サードプレイスはエクササイズ!?やりたいことはどんどんやってみる! 自分のワクワクを大切に、誰かの役に立てていけたら。

仕事や家庭以外の活動にも精力的です。
「サードプレイスは、ガス抜きや学びの場。エクササイズ近いかもしれません!」

体系化した学びを求めて参加したPMIでの活動を通じて得られる 、異業種のPMとの交流からの気づきは計り知れません。
また、プロボノとしてNPOの取り組み支援を行う中で、あらゆる社会課題を知り、地方へ目を向けていくきっかけにもなったと言います。

「やりたいと思ったことは、やってみる」のが川窪さん流。
過去には医学の勉強にもトライし、予備校にも通いました。

趣味は、海外旅行!ツアーではなく、自分自身でプランして旅に出ます。
「帰ってこられないかもしれない。自分の無力さを知る時間。けれど、世界のあちこちに損得なく助けてくれる人がいるんです。だからやめられない」と、気兼ねなく旅に出られる日を思います。
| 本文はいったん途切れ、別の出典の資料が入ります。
-- ==== Sys2Proof/Decode.lean ====
section
/-! DEFINITION. The container encoding: how the model holds instructions in 32-bit slots. THE SOURCE GIVES NO OPCODES
(30_encoding.md R96): every field position here is the model's own DESIGN CHOICE (assumption 1), but for the values 100
to 111 of bits 12:10 of a data-register load, which R95 gives. What 000 to 011 mean there is the model's choice as well:
R95 leaves their assignment unknown. Decoding is total: a word outside the layout is refused by name.

Layout of the first word (bit ranges inclusive; `I` = 0 for J, 1 for K; `b` = operand code; `*` = must be 0):
* Dreg load : 31:30 = 0, 29 I, 28:26 blocks, 25:23 width, 22:18 register, 17:13 index, 12:10 operator, 9 *, 8:0 b
* Dreg store: 31:30 = 1, otherwise as the load, operator 0 to 2
* Ureg access: 31:30 = 2, 29 I, 28 post, 27:26 size, 25:18 ureg, 17:13 index, 12:10 *, 9 store, 8:0 b
* arithmetic: 31:28 = 12, 27 I, 26:22 operation, 21:17 d, 16:12 m, 11:9 *, 8:0 b
* immediate load: 31:28 = 13, 27:20 ureg, 19 value in the next word, 18:16 *, 15:0 value
* move: 31:28 = 14, 27:26 size, 25:18 destination, 17:10 source, 9:0 *
* static flag: 31:26 = 60, 25 flag, 24:21 condition, 20:0 *
* sequencer stubs: 31:26 = 61 NOP, 25:0 *; 31:26 = 62 JUMP, 25:0 line
An operand value in -128..255 and a loaded value in -16384..32767, which hold every value either reading of R83 gives
the short form, stand in the word itself, every other immediate in the next word (R84). Whether an instruction counts
as extended is no matter of its words but of `IMM8_RANGE` and `IMM15_RANGE` (`Form.extended`). -/

namespace Sys2Proof

/-- Why a sequence of slot words holds no instruction. -/
inductive DecodeError where
  /-- `NotAnInstruction` (30_encoding.md R97): the word stands for no form of the listings. -/
  | notAnInstruction
  /-- The instruction needs an immediate extension and no slot follows (R84). -/
  | noExtension
  /-- There is no word at all. -/
  | noWord
deriving DecidableEq, Repr

/-- Bits `lo + n - 1 : lo` of a word, as a number. -/
def field (w : Word) (lo n : Nat) : Nat := w.toNat / 2 ^ lo % 2 ^ n

/-- A number below 32 as a register number. -/
def regNum (n : Nat) : RegNum := Fin.ofNat 32 n

/-! ## Codes of the parts -/

/-- The IALU bit. -/
def Ialu.code (I : Ialu) : Nat :=
  match I with
  | .j => 0
  | .k => 1

/-- Reads the IALU bit. -/
def Ialu.ofCode (n : Nat) : Ialu := if n = 0 then .j else .k

/-- The operand value stands in the next word: it is outside -128..255. -/
def isLong8 (v : Word) : Bool := decide (256 ≤ v.toNat) && decide (v.toNat < 2 ^ 32 - 128)

/-- The loaded value stands in the next word: it is outside -16384..32767. -/
def isLong15 (v : Word) : Bool := decide (32768 ≤ v.toNat) && decide (v.toNat < 2 ^ 32 - 16384)

/-- The nine-bit operand code: 256 + n for register n, 288 for a value in the next word, else the value modulo 2^9:
0 to 255, or 384 to 511 for a negative one. -/
def Opnd.code (b : Opnd) : Nat :=
  match b with
  | .reg n => 256 + n.val
  | .imm v => if isLong8 v then 288 else v.toNat % 2 ^ 9

/-- The operand of a code; `e` is the word of the next slot. -/
def Opnd.ofCode (n : Nat) (e : Word) : Option Opnd :=
  if n < 256 then some (.imm (BitVec.ofNat 32 n))
  else if n < 288 then some (.reg (regNum (n - 256)))
  else if n = 288 then (if isLong8 e then some (.imm e) else none)
  else if 384 ≤ n then some (.imm (BitVec.ofNat 32 (n + (2 ^ 32 - 2 ^ 9))))
  else none

/-- The next word of an operand, if it has one. -/
def Opnd.ext (b : Opnd) : List Word :=
  match b with
  | .reg _ => []
  | .imm v => if isLong8 v then [v] else []

/-- The eight-bit number of a universal register. -/
def Ureg.code (u : Ureg) : Nat :=
  match u with
  | .j n => n.val
  | .k n => 32 + n.val
  | .xr n => 64 + n.val
  | .yr n => 96 + n.val
  | .jb n => 128 + n.val
  | .jl n => 132 + n.val
  | .kb n => 136 + n.val
  | .kl n => 140 + n.val
  | .cjmp => 144
  | .xstat => 145
  | .ystat => 146
  | .lc0 => 147
  | .other n => 148 + n.val

/-- The universal register of a number. -/
def Ureg.ofCode (n : Nat) : Option Ureg :=
  if n < 32 then some (.j (regNum n))
  else if n < 64 then some (.k (regNum (n - 32)))
  else if n < 96 then some (.xr (regNum (n - 64)))
  else if n < 128 then some (.yr (regNum (n - 96)))
  else if n < 132 then some (.jb (Fin.ofNat 4 (n - 128)))
  else if n < 136 then some (.jl (Fin.ofNat 4 (n - 132)))
  else if n < 140 then some (.kb (Fin.ofNat 4 (n - 136)))
  else if n < 144 then some (.kl (Fin.ofNat 4 (n - 140)))
  else match n with
    | 144 => some .cjmp
    | 145 => some .xstat
    | 146 => some .ystat
    | 147 => some .lc0
    | _ => if n < 256 then some (.other (Fin.ofNat 108 (n - 148))) else none

/-- The number of a base or length register of an IALU. -/
def BLReg.code (d : BLReg) : Nat :=
  match d with
  | .base k => k.val
  | .len k => 4 + k.val

/-- The base or length register of a number. -/
def BLReg.ofCode (n : Nat) : Option BLReg :=
  if n < 4 then some (.base (Fin.ofNat 4 n))
  else if n < 8 then some (.len (Fin.ofNat 4 (n - 4)))
  else none

/-- The block code of a two-block form: 0 to 2. -/
def Both.code (c : Both) : Nat :=
  match c with
  | .xy => 0
  | .yx => 1
  | .bare => 2

/-- The two-block form of a block code. -/
def Both.ofCode (n : Nat) : Option Both :=
  match n with
  | 0 => some .xy
  | 1 => some .yx
  | 2 => some .bare
  | _ => none

/-- The block code of a one-block form: 3 or 4. -/
def Blk.code (c : Blk) : Nat :=
  match c with
  | .x => 3
  | .y => 4

/-- The one-block form of a block code. -/
def Blk.ofCode (n : Nat) : Option Blk :=
  match n with
  | 3 => some .x
  | 4 => some .y
  | _ => none

/-- The code of a group size. -/
def Size.code (z : Size) : Nat :=
  match z with
  | .single => 0
  | .dual => 1
  | .quad => 2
今年、 川窪さんは、15年勤めた建築会社から、現職のコンサルタント会社に転職しました。
前職で培った経験から、視座を上げて次のステップに進みたい気持ちがわいたことがきっかけです。
「今は、地域で目の前にある課題の解決に注力していますが、大きな視野を保ちながら、いずれは幅広いマネジメントと社会貢献を行えるようになっていけたらと考えています。」

そして、今までも、これからも、「自分自身のワクワクすることをやり続けながら、それが将来、他の誰かの役に立てばいいな」という軸 を、保ち続けていきます。